In our
previous article on the virtualization router CSR 1000v from Cisco Systems, we tried to describe the main features of this great product in the simplest and most concise manner. The ideology of such decisions (and this, in particular) is, in fact, very simple and effective, because virtual performance allows you to use and maximize utilize existing computing power. And, if we consider that the target field of application of CSR is a cloud infrastructure, then there should be enough resources for its work. At the same time, the flexibility of using such a “device” increases, since it can be used on the borders of virtual networks. However, in this article I would like to talk about how to maximize network reliability, minimize or even reduce to zero the possible downtime and prevent the emergence of a single point of failure even for a small group of virtual machines.

The resiliency tools in our particular case can be divided into the following three small groups:
1. Mechanisms to ensure fault tolerance of the hypervisor.
2. Default Gateway Failover Protocols (FHRP - First Hop Redundancy Protocol).
3. Clustering mechanisms available in the router's OS.
')
The first group was briefly mentioned in the previous article. In our case, when working with VMware virtualization, there are 2 options: High Availability (HA) and Fault Tolerance (FT). They differ from each other by different consequences if the host on which the active virtual machine (hereinafter VM) was running failed. In the case of HA, the VM will restart on another host; when the functional FT is in operation, the shadow copy of the VM running in parallel on the other host becomes active. Accordingly, for HA, the possible downtime will be from 5 minutes depending on other factors (whether the VM started up on another host, if there were enough computing resources, whether the CSR configuration was saved, whether there are backup copies). If we talk about VMware FT, then the simple will be invisible. However, FT is not applicable in many scenarios, since It requires hardware compatibility of servers where VM copies work, in terms of processor instruction sets, and also has limitations in terms of bandwidth and increases network latency. Below are a number of examples of how FT is affected by various conditions.
The figure below shows how FT affects the throughput of a virtual machine (VM) for a 1 Gbps network.

The following figure is the same indicator, only, for 10 Gbit / s.

And this is how the delay increases when the FT is turned on for the virtual machine.

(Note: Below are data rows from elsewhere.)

-- ==== Sys2Proof/Laws/Meanings.lean ====
section
/-! SUPPORT. What the shared operations and the meanings can do, said once: one lemma for each operation, and one frame and one
effect lemma for exec, which proofs cite instead of unfolding the meanings. -/

namespace Sys2Proof.Machine

/-! ## Frames and fields -/

theorem idMask_lt_iff (ext : Bool) (id : Word32) :
    idMask ext < id ↔ (if ext then 0x1FFFFFFF else 0x7FF) < id.toNat := by
  cases ext <;> simp [idMask, BitVec.lt_def]

theorem dlc_gt_iff (dlc : BitVec 4) : (8 : BitVec 4) < dlc ↔ 8 < dlc.toNat := by
  simp [BitVec.lt_def]

/-- A BuildCanFrame identifier is too long exactly when raw bit 30 or bit 29 is set (R127). -/
theorem idOfRaw_too_long_iff (raw : Word32) :
    idMask (extOfRaw raw) < idOfRaw raw ↔ (raw.getLsbD 30 || raw.getLsbD 29) = true := by
  unfold extOfRaw idOfRaw extOfRaw idMask
  by_cases h : 0x7FF#32 < raw
  · simp only [h, decide_true, if_true]
    have e : (raw &&& 0x7FFFFFFF#32).toNat = raw.toNat % 2 ^ 31 := by
      rw [BitVec.toNat_and]
      exact Nat.and_two_pow_sub_one_eq_mod _ 31
    have g30 : raw.getLsbD 30 = decide (raw.toNat / 2 ^ 30 % 2 = 1) := by
      rw [BitVec.getLsbD, Nat.testBit_eq_decide_div_mod_eq]
    have g29 : raw.getLsbD 29 = decide (raw.toNat / 2 ^ 29 % 2 = 1) := by
      rw [BitVec.getLsbD, Nat.testBit_eq_decide_div_mod_eq]
    rw [BitVec.lt_def, e, g30, g29]
    simp
    omega
  · have h' : raw.toNat ≤ 0x7FF := by simpa [BitVec.lt_def] using h
    have g30 : raw.getLsbD 30 = false := by
      rw [BitVec.getLsbD]
      exact Nat.testBit_lt_two_pow (by omega)
    have g29 : raw.getLsbD 29 = false := by
      rw [BitVec.getLsbD]
      exact Nat.testBit_lt_two_pow (by omega)
    rw [g30, g29]
    simp only [h, decide_false, Bool.false_eq_true, if_false, BitVec.lt_def]
    simp
    omega

/-- Adapter byte 0 of a Data frame (R80). -/
theorem dataByte0 (ext : Bool) (n : Nat) (h : n ≤ 8) :
    extBit7 ext ||| (0#8 <<< 6) ||| BitVec.ofNat 8 n = (if ext then 0x80 else 0x00) + BitVec.ofNat 8 n := by
  cases ext <;> interval_cases n <;> rfl

/-- The bus and length byte of a telemetry frame (R173). -/
theorem busLengthByte (c : Conn) (n : Nat) (h : n ≤ 8) :
    (busOf c).setWidth 8 <<< 4 ||| BitVec.ofNat 8 n = (if c = .a1 then 0x10 else 0x00) + BitVec.ofNat 8 n := by
  cases c <;> interval_cases n <;> rfl

/-- The identifier field of a telemetry frame (R172). -/
theorem le4_or_extBit31 (id : Word32) (ext : Bool) :
    le4 (id ||| extBit31 ext) = [id.extractLsb' 0 8, id.extractLsb' 8 8, id.extractLsb' 16 8,
      id.extractLsb' 24 8 ||| (if ext then 0x80 else 0x00)] := by
  cases ext
  · simp [le4, extBit31]
  · have h1 : extBit31 true = 0x80000000#32 := by decide
    simp only [le4, h1, BitVec.extractLsb'_or]
    simp

theorem newData_ok {bus : BitVec 2} {id : Word32} {ext : Bool} {data : List Byte} {f : Frame}
    (h : newData bus id ext data = .ok f) : f = .data bus id ext data ∧ data.length ≤ 8 ∧ ¬ idMask ext < id := by
  unfold newData at h
  split at h
  · cases h
  · split at h
    · cases h
    · next h1 h2 => cases h; exact ⟨rfl, by omega, h1⟩

theorem newRemote_ok {bus : BitVec 2} {id : Word32} {ext : Bool} {dlc : BitVec 4} {f : Frame}
    (h : newRemote bus id ext dlc = .ok f) : f = .remote bus id ext dlc ∧ dlc.toNat ≤ 8 ∧ ¬ idMask ext < id := by
  unfold newRemote at h
  split at h
  · cases h
  · split at h
    · cases h
    · next h1 h2 =>
      cases h
      rw [dlc_gt_iff] at h2
      exact ⟨rfl, by omega, h1⟩

/-! ## Routing and delivery -/

theorem route_absent (f : Frame) (s : State) (h1 : routeTo s.cfg.routeMap f.bus = .a1) (h2 : s.cfg.numBuses = .one) :
    route f s = unroutable f s := by
  simp [route, connPresent, h1, h2]

theorem route_present (f : Frame) (s : State)
    (h : ¬ (routeTo s.cfg.routeMap f.bus = .a1 ∧ s.cfg.numBuses = .one)) :
    route f s = emit (.adapter (routeTo s.cfg.routeMap f.bus)) (adapterEncode f) s := by
  have : connPresent s.cfg.numBuses (routeTo s.cfg.routeMap f.bus) = true := by
    cases h1 : routeTo s.cfg.routeMap f.bus <;> cases h2 : s.cfg.numBuses <;> simp_all [connPresent]
  simp [route, this]

theorem setAcnt_eq (s : State) (c : Conn) (n : Fin 13) :
    s.setAcnt c n = s.setAdapterRx c ⟨n, (s.adapterRx c).abuf⟩ := rfl

theorem telemetry_length {ts : Word32} {f : Frame} {t : List Byte} (h : telemetry ts f = some t) :
    0 < t.length ∧ t.length ≤ 20 := by
  cases f with
  | remote => simp [telemetry, Frame.payload] at h
  | data bus id ext data =>
    by_cases hl : 8 < data.length
    · simp [telemetry, Frame.payload, Frame.dlc, hl] at h
    · simp only [telemetry, Frame.payload, Frame.dlc, hl, if_false, Option.some.injEq] at h
      subst h
      simp [le4]
      omega

theorem deliver_rejected (c : Conn) (f : Frame) (s : State) (h : telemetry (ts32 s) f = none) :
    deliver c (.ok f) s = raiseEvent .recoverable (.telemetryReject c) s := by
  simp [deliver, h]

theorem deliver_sent (c : Conn) (f : Frame) (s : State) (t : List Byte) (h : telemetry (ts32 s) f = some t) :
    deliver c (.ok f) s = emit .client t s := by
  simp [deliver, h]

/-! ## What a meaning can do to OUTQ, EVLOG, STATUS and CAUSE -/

/-- The service of a completed transaction (R230, R250, R256): nothing, one recoverable event, one fault event, or one byte
list staged for one port that exists. -/
inductive Service (s t : State) : Prop where
  | nothing (outq : t.outq = s.outq) (evlog : t.evlog = s.evlog) (status : t.status = s.status) (cause : t.cause = s.cause)
  | event (e : Event) (outq : t.outq = s.outq) (evlog : t.evlog = s.evlog ++ [e]) (status : t.status = s.status)
      (cause : t.cause = s.cause) (not5 : e.code ≠ 5) (on6 : e.code = 6 → s.cfg.reservedPolicy = .ignore)
      (on7 : e.code = 7 → s.cfg.unroutablePolicy = .drop)
  | fault (e : Event) (outq : t.outq = s.outq) (evlog : t.evlog = s.evlog ++ [e]) (status : t.status = .faulted)
      (cause : t.cause = e)
      (policy : (e.code = 6 ∧ s.cfg.reservedPolicy = .fault) ∨ (e.code = 7 ∧ s.cfg.unroutablePolicy = .fault))
  | emits (p : Port) (x : Byte) (xs : List Byte) (outq : t.outq = .holding p x xs) (evlog : t.evlog = s.evlog)
      (status : t.status = s.status) (cause : t.cause = s.cause) (length : xs.length ≤ 19) (live : s.live p = true)

theorem Service.of_emit {s t : State} {p : Port} {ys : List Byte} (hq : t.outq = OutQ.ofList p ys)
    (he : t.evlog = s.evlog) (hs : t.status = s.status) (hc : t.cause = s.cause) (h0 : 0 < ys.length)
    (h20 : ys.length ≤ 20) (hl : s.live p = true) : Service s t := by
  cases ys with
  | nil => simp at h0
  | cons x xs => exact .emits p x xs hq he hs hc (Nat.le_of_succ_le_succ (by simpa using h20)) hl

theorem adapterEncode_length {f : Frame} (h : f.dlc ≤ 8) : (adapterEncode f).length = 13 := by
  cases f with
  | data bus id ext data =>
    simp only [Frame.dlc] at h
    simp [adapterEncode, be4, zeros]
    omega
  | remote => simp [adapterEncode, be4, zeros]

theorem live_of_not_absent {s : State} {c : Conn} (h : ¬ (c = .a1 ∧ s.cfg.numBuses = .one)) :
    s.live (.adapter c) = true := by
  cases c <;> cases hn : s.cfg.numBuses <;> simp_all [State.live, connPresent]

/-- Routing a Data frame of at most 8 bytes. -/
theorem route_service (f : Frame) (s s0 : State) (hf : f.dlc ≤ 8) (hcfg : s.cfg = s0.cfg) (hq : s.outq = s0.outq)
    (he : s.evlog = s0.evlog) (hs : s.status = s0.status) (hc : s.cause = s0.cause) : Service s0 (route f s) := by
  by_cases h : routeTo s.cfg.routeMap f.bus = .a1 ∧ s.cfg.numBuses = .one
  · rw [route_absent f s h.1 h.2]
    unfold unroutable
    cases hp : s.cfg.unroutablePolicy with
    | drop =>
      exact .event (.unroutable f.bus) hq (by simp [he]) hs hc (by simp [Event.code]) (by simp [Event.code])
        (fun _ => hcfg ▸ hp)
    | fault =>
      exact .fault (.unroutable f.bus) hq (by simp [he]) rfl rfl (Or.inr ⟨rfl, hcfg ▸ hp⟩)
  · rw [route_present f s h]
    refine Service.of_emit rfl he hs hc (by simp [adapterEncode_length hf]) (by simp [adapterEncode_length hf]) ?_
    rw [hcfg] at h ⊢
    exact live_of_not_absent h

From this we can conclude that FT can be used not for all services, but only for those that are not demanding on the network characteristics (bandwidth, delay, jitter, etc.). For a CSR 1000v, as for a network device, any negative impact on network performance is undesirable.
We turn to the second group of resiliency tools. Next, according to our plan, we have a family of default gateway fault tolerance protocols (FHRP - First Hop Redundancy Protocol). As we know, in the context of Cisco equipment, there are only three main representatives of this group: VRRP, HSRP and GLBP. It is worth noting immediately that this group of protocols provides only fault-tolerant and relatively continuous “user experience”, that is, it provides redundancy and active load switching (or balancing), but does not have a number of other advantages, such as a single control point in the case of methods from group 1.

We will not dwell on this group of solutions, since Information on the specified protocols in excess is contained in the official Cisco documentation. Let me just say briefly that VRRP and HSRP imply the presence of one active “device” (not necessarily physical, because you can configure a separate group for each interface) that transfers data and one or more in standby mode. GLBP is different in that it involves balancing between interfaces that are in the same group.
It is worth noting that for FHRP protocols to work correctly in a virtual environment, that is, when using CSR 1000v, you need to set the “MAC address changes”, “Forged transmissions” and “Promiscuous mode” parameters in the security settings for the virtual switch port group to “Accept” ". This is required because the work of these protocols is working with a virtual MAC address, which actually results in the use of several MAC addresses by the virtual machine, and this is not allowed by default.
Also, I will say a few words about performance. The use of the FHRP family of protocols does not significantly affect the network performance and CPU utilization of the router. The capacity is also not affected.
So, finally, we turn to the last group - “clustering”. By this word, in this article, we will understand the mechanism for ensuring fault tolerance, implemented in IOS XE under the name High Availability, or, to be precise, Firewall Box to Box High Availability.
Support for this mechanism appeared in Cisco IOS XE Release 3.14S software. The advantages of this technology are fast convergence (failure detection) and synchronization of NAT and Firewall states. Detailed information about the settings is better to peep in the Cisco documentation
here . To work with this functionality, a technological license package of Security or AX level is required and we do not forget about the security settings of the port group of the virtual switchboard, similar to FHRP.
The solution architecture is as follows:

Actually, this concludes a brief overview of the tools to improve fault tolerance regarding the application for the Cisco CSR 1000v in a virtual environment based on VMware. For some, the information will not be new, but someone, I hope, will find in it something new and useful for themselves. Do not judge strictly and use the appropriate tools to protect your services. Thank!